Parsing Log Files

Learning Exercise

Introduction

Package regexp offers support for regular expressions in Go.

Syntax

The syntax of the regular expressions accepted is the same general syntax used by Perl, Python, and other languages.

Both the search patterns and the input texts are interpreted as UTF-8.

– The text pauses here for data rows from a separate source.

/-- The checksum with one byte of the message in view: the bytes after it only go on from its byte-step (R67). -/
theorem crc16_append_cons (before after : List Byte) (byte : Byte) :
    crc16 (before ++ byte :: after) = flush (after.foldl bytestep (bytestep (fold before) byte)) := by
  rw [crc16_eq_flush_fold, fold_append, List.foldl_cons]

/-- The byte-steps over two messages of one length are linear over XOR (R76). -/
theorem foldl_bytestep_xor {p q : List Byte} (h : p.length = q.length) (r r' : RegWord) :
    (List.zipWith (· ^^^ ·) p q).foldl bytestep (r ^^^ r') = p.foldl bytestep r ^^^ q.foldl bytestep r' := by
  induction p generalizing q r r' with
  | nil => rw [List.length_eq_zero_iff.1 h.symm]; rfl
  | cons byte p ih =>
    obtain ⟨byte', q, rfl⟩ := List.exists_cons_of_length_eq_add_one h.symm
    rw [List.zipWith_cons_cons, List.foldl_cons, bytestep_xor]
    exact ih (Nat.succ.inj h) _ _

/-- One shift of the direct form is a bit-step with message bit 0 (R63, R78). -/
theorem directShift_eq_bitstep (d : RegWord) : directShift d = bitstep d false := by
  rw [bitstep_eq_bitstepClosed, directShift, bitstepClosed]
  split <;> simp

/-- One byte of the direct form is a zero byte-step once the byte is in the top of the register (R78). -/
theorem directByte_eq_bytestep (d : RegWord) (byte : Byte) :
    directByte d byte = bytestep (d ^^^ (byte.setWidth 16 <<< 8)) 0x00#8 := by
  simp only [directByte, directShift_eq_bitstep]
  rfl

/-- The direct form is always the two zero byte-steps ahead (R78). -/
theorem directByte_flush (r : RegWord) (byte : Byte) : directByte (flush r) byte = flush (bytestep r byte) := by
  have entered : flush (byte.setWidth 16) = bytestep (byte.setWidth 16 <<< 8) 0x00#8 := by
    rw [flush_eq, bytestep_setWidth_zero]
  rw [directByte_eq_bytestep, bytestep_xor_zero, ← entered, bytestep_eq_zero_xor r byte, flush_xor]
  rfl

/-- The direct form over a message, from a register that is already flushed (R78). -/
theorem foldl_directByte_flush (p : List Byte) (r : RegWord) :
    p.foldl directByte (flush r) = flush (p.foldl bytestep r) := by
  induction p generalizing r with
  | nil => rfl
  | cons byte rest ih => rw [List.foldl_cons, directByte_flush, ih, List.foldl_cons]

end Sys2Proof.Machine
end

section
/-! SUPPORT. The block under a host that sends a list of commands, `LZC` anywhere among them (R71, R82, R92). -/

namespace Sys2Proof.Machine

/-- The events of a host that sends a list of commands make the block execute those commands (R53, R57). -/
@[simp] theorem filterMap_command?_commandEvents (commands : List Instr) :
    (commandEvents commands).filterMap HostEvent.command? = commands := by
  simp [commandEvents, List.filterMap_map, Function.comp_def]

theorem reset_not_mem_commandEvents (commands : List Instr) : HostEvent.reset ∉ commandEvents commands := by
  simp [commandEvents]

/-- Sending a list of commands takes the block through them. -/
theorem foldl_afterEvent_commandEvents (commands : List Instr) (s : State) :
    (commandEvents commands).foldl State.afterEvent s = afterCommands s commands := by
  simp [commandEvents, afterCommands, List.foldl_map, State.afterEvent]

/-- A host that sends a list of commands and nothing else ends its run in the state they lead to. -/
theorem runsTo_of_commandEvents {s : State} {commands : List Instr} (h : s.input = commandEvents commands) :
    RunsTo commands.length s { afterCommands s commands with input := [] } := by
  have length : s.input.length = commands.length := by rw [h, commandEvents, List.length_map]
  rw [← foldl_afterEvent_commandEvents, ← h, ← length]
  exact runsTo_foldl_afterEvent s.input s

/-- The stream after a list of commands: what they emit is added, in their order (R25, R41). -/
theorem afterCommands_stream (s : State) (commands : List Instr) :
    (afterCommands s commands).stream = s.stream ++ (emissions s commands).map Prod.snd := by
  rw [← foldl_afterEvent_commandEvents, stream_foldl_afterEvent (reset_not_mem_commandEvents commands),
    filterMap_command?_commandEvents]

/-- Equal registers stay equal over a list of commands (R20). -/
theorem afterCommands_reg_congr (commands : List Instr) {s s' : State} (h : s.reg = s'.reg) :
    (afterCommands s commands).reg = (afterCommands s' commands).reg := by
  induction commands generalizing s s' with
  | nil => exact h
  | cons i rest ih => exact ih (after_reg_congr i h)

/-- `LZC` commands leave no trace in `reg` (R82, R92). -/
theorem afterCommands_filter_reg (s : State) (commands : List Instr) :
    (afterCommands s (commands.filter isCrcCommand)).reg = (afterCommands s commands).reg := by
  induction commands generalizing s with
  | nil => rfl
  | cons i rest ih =>
    cases i with
    | lzc x => exact (ih s).trans (afterCommands_reg_congr rest (s' := after (.lzc x) s) rfl)
    | crcInit | crcByte | crcFinal => exact ih _
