-- ==== Sys2Proof/Machine/Operands.lean ====
section
/-! DEFINITION. The operand forms (30_encoding.md R113): ARG registers read unsigned or signed, polynomial registers
read as a raw list or normalised (40_gf_poly.md R142, R154), the level of CFG_ECL (41_tables.md R186) and the range
checks the command rules make on them. -/

namespace Sys2Proof.Machine

/-- An ARG read as "u": `u32(x[ARGi])` (R113). -/
abbrev argU (x : Word) : Nat := x.toNat

/-- An ARG read as "s": `sext_32(x[ARGi])` (R113). -/
abbrev argS (x : Word) : Int := x.toInt

/-- A number written to a result register: `zext_32` (R14). -/
abbrev zext (n : Nat) : Word := BitVec.ofNat 32 n

/-- A polynomial operand's PLEN is legal: 1..256 (10_state.md R47). -/
def State.plenLegal (s : State) (k : PReg) : Bool :=
  decide (1 ≤ (s.plen k).toNat) && decide ((s.plen k).toNat ≤ Config.polyMax)

/-- The raw list `PR[k].c[0..PLEN[k])` (R48). -/
def State.polyRaw (s : State) (k : PReg) : List Byte :=
  (List.range (s.plen k).toNat).map (fun i => s.mem.read (prAddr k i))

/-- `norm(p)` strips leading zero coefficients and keeps at least one coefficient (R142). -/
def norm : List Byte → List Byte
  | [] => []
  | [x] => [x]
  | x :: y :: t => if x = 0#8 then norm (y :: t) else x :: y :: t

/-- A polynomial register read as an operand: `norm(PR[k].c[0..PLEN[k]))` (R142). -/
def State.polyOperand (s : State) (k : PReg) : List Byte := norm (s.polyRaw k)

/-- The error-correction levels (00_scope.md R3). -/
inductive Level where
  | l
  | m
  | q
  | h
deriving DecidableEq, Repr

/-- `eclbits(ecl)` (41_tables.md R186). -/
def Level.bits : Level → BitVec 2
  | .l => 0b01#2
  | .m => 0b00#2
  | .q => 0b11#2
  | .h => 0b10#2

/-- "the level with eclbits(ecl) = eb" (46_control.md R352). -/
def Level.ofBits (eb : BitVec 2) : Level :=
  if eb = Level.bits .l then .l
  else if eb = Level.bits .m then .m
  else if eb = Level.bits .q then .q
  else .h

end Sys2Proof.Machine
end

When using backticks (`) to make strings, backslashes (\) don't have any special meaning and don't mark the beginning of special characters like tabs \t or newlines \n:

"\t\n" // regular string literal with 2 characters: a tab and a newline
`\t\n`// raw string literal with 4 characters: two backslashes, a 't', and an 'n'

Because of this, using backticks is desirable to make regular expressions, because it means we don't need to escape backslashes:

"\\" // string with a single backslash
`\\` // string with 2 backslashes

Compiling patterns - `RegExp` type

To use a regular expression, we first must compile the string pattern. Compilation here means taking the string pattern of the regular expression and converting it into an internal representation that is easier to work with. We only need to compile each pattern once, after that we can use the compiled version of the regular expression many times. The type regexp.Regexp represents a compiled regular expression. We can compile a string pattern into a regexp.Regexp using the function regexp.Compile. This function returns nil and an error if compilation failed:

re, err := regexp.Compile(`(a|b)+`)
fmt.Println(re, err) // => (a|b)+ <nil>
re, err = regexp.Compile(`a|b)+`)
fmt.Println(re, err) // => <nil> error parsing regexp: unexpected ): `a|b)+`

Function MustCompile is a convenient alternative to Compile:

re = regexp.MustCompile(`[a-z]+\d*`)

Using this function, there is no need to handle an error.

Caution

MustCompile should only be used when we know for sure the pattern does compile, as otherwise the program will panic.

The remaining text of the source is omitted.